Data records
+---+
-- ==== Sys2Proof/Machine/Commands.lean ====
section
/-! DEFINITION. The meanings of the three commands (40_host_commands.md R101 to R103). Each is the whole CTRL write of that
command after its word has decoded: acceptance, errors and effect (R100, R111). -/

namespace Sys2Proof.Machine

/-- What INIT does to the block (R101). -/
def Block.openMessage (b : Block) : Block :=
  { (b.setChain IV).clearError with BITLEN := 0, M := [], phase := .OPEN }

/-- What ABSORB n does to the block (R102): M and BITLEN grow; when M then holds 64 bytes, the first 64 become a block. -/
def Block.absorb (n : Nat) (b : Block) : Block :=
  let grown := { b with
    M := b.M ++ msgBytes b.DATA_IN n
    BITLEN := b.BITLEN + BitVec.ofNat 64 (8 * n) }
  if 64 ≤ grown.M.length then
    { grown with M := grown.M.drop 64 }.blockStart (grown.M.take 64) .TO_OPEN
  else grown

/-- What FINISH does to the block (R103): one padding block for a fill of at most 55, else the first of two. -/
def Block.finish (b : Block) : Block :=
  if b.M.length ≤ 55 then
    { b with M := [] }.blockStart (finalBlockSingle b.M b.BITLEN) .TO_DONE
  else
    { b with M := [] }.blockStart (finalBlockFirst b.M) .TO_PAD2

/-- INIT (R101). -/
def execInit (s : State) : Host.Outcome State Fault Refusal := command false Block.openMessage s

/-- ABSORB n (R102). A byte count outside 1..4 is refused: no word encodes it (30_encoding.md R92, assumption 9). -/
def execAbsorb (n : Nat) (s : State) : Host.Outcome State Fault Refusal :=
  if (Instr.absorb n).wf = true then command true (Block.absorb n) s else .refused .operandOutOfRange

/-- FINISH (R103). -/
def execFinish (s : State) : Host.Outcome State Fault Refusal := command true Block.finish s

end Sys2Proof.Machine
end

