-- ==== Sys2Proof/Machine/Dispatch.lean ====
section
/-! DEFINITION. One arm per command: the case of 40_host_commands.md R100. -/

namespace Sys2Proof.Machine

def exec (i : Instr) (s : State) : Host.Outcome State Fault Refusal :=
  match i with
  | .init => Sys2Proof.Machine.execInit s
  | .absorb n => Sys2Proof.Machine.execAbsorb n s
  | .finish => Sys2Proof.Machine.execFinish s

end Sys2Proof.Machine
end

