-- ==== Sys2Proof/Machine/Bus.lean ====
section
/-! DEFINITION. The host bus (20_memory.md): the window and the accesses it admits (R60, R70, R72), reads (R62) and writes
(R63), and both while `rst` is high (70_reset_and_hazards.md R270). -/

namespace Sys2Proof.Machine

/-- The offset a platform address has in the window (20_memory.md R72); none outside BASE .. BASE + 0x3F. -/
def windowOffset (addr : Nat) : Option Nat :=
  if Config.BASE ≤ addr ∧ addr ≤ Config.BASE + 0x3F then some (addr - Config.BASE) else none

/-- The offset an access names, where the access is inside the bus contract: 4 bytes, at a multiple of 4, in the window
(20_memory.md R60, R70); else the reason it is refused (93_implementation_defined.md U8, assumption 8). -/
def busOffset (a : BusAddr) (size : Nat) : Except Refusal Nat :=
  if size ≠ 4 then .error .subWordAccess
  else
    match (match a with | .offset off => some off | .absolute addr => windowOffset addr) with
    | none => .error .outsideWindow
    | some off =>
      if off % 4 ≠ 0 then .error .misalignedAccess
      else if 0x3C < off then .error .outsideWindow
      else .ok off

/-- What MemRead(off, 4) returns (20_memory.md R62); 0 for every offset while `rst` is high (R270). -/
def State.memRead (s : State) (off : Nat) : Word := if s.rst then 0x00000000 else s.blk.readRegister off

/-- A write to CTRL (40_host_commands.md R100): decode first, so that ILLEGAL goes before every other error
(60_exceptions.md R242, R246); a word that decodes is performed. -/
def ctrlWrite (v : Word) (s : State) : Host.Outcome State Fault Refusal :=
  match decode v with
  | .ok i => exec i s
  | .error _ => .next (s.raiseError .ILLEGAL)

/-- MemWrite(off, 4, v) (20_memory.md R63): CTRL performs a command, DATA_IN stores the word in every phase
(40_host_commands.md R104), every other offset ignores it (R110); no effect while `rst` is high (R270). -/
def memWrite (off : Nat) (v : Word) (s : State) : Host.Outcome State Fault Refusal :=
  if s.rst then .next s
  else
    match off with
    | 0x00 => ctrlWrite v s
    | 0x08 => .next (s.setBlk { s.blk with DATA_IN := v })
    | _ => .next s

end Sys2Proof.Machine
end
+---+
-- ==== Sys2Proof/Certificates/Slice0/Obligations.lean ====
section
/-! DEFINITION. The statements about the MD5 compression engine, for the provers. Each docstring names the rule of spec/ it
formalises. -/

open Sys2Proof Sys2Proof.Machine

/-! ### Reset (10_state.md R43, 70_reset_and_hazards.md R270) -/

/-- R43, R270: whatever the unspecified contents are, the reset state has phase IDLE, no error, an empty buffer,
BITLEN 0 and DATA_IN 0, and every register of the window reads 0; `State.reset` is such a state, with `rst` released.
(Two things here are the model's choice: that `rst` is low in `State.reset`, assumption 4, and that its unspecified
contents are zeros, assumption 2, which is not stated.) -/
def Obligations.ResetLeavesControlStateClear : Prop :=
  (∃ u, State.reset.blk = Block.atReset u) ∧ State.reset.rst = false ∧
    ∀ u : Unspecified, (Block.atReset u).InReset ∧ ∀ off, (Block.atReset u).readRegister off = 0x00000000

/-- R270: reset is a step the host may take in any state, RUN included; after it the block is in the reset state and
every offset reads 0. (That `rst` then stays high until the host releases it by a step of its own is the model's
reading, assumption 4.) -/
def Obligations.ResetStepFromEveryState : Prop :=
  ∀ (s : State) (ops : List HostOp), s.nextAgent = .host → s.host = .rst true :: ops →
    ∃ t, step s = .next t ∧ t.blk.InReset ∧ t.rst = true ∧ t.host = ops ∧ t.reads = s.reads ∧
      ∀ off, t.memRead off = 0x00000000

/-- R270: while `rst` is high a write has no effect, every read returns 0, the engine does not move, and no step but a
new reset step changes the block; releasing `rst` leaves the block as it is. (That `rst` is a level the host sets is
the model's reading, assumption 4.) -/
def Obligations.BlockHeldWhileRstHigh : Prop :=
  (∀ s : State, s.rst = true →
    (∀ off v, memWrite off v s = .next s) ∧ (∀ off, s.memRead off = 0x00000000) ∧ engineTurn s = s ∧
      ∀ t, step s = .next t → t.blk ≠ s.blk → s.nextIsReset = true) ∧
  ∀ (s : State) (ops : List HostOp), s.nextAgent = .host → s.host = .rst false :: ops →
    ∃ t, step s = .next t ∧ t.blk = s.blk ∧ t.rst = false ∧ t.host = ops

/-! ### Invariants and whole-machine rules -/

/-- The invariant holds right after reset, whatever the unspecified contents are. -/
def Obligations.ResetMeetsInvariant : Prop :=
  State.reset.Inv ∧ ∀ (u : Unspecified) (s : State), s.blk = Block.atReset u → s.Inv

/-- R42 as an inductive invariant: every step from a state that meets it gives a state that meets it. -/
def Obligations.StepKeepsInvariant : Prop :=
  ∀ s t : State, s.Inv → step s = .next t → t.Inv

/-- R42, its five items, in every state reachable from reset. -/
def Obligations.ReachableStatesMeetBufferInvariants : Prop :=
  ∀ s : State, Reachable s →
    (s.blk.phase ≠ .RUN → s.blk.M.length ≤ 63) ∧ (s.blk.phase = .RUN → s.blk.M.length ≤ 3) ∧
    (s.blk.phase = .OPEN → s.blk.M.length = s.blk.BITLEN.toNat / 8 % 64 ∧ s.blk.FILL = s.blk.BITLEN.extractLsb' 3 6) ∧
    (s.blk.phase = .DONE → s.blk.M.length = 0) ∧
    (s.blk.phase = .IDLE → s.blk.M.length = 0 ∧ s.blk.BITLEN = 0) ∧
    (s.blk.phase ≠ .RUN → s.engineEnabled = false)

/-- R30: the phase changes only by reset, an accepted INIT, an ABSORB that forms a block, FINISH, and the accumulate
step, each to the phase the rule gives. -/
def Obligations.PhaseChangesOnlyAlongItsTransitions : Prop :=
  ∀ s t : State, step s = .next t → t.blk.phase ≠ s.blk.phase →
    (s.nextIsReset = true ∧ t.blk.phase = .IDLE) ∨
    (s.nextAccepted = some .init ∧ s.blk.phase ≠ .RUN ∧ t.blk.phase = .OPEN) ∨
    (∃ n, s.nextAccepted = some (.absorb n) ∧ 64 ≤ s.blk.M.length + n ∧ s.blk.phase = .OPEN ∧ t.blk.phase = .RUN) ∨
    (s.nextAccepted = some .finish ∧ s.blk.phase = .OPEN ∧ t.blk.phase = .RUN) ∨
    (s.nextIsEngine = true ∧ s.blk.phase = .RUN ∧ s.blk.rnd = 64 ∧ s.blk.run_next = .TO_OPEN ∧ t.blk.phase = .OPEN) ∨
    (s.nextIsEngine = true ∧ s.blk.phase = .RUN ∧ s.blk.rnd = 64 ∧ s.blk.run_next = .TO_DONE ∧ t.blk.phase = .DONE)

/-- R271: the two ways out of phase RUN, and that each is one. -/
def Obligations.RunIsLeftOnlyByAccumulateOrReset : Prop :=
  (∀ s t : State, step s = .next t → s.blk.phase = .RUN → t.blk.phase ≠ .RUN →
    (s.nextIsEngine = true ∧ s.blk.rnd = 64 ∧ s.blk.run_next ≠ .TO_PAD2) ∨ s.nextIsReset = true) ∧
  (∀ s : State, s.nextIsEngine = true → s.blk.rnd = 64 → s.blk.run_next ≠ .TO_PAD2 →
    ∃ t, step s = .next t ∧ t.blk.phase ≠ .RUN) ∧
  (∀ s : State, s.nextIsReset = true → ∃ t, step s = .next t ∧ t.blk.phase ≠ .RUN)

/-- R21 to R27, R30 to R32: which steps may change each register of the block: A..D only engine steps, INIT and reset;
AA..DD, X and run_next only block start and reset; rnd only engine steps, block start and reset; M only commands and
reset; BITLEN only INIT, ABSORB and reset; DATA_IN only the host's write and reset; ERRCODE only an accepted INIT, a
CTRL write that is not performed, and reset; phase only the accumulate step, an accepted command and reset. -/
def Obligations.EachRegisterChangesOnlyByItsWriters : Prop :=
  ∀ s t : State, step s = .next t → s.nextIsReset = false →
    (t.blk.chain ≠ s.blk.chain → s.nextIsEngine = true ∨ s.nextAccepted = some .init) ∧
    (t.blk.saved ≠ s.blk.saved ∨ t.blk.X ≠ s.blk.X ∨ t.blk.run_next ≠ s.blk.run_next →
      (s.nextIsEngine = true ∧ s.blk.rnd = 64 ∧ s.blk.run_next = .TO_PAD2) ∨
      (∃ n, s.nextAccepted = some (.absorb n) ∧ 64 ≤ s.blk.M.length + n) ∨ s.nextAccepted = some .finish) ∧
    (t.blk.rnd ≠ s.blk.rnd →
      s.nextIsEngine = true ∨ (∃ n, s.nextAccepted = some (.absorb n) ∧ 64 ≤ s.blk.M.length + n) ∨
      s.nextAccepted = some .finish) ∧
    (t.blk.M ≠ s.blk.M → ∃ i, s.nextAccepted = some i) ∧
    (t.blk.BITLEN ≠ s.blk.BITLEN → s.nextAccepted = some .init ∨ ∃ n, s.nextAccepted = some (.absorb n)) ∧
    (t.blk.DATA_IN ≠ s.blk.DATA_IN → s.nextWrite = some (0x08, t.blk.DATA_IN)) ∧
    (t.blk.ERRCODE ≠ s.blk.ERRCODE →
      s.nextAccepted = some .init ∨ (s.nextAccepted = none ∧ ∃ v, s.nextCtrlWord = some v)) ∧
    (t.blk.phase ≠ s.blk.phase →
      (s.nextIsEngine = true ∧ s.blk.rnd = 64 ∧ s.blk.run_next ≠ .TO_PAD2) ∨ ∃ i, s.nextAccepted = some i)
+---+
> **Task item**:
Go through the data and gather every line that holds "take".

> **Result of this exercise**:
    { grown with M := grown.M.drop 64 }.blockStart (grown.M.take 64) .TO_OPEN
/-- R270: reset is a step the host may take in any state, RUN included; after it the block is in the reset state and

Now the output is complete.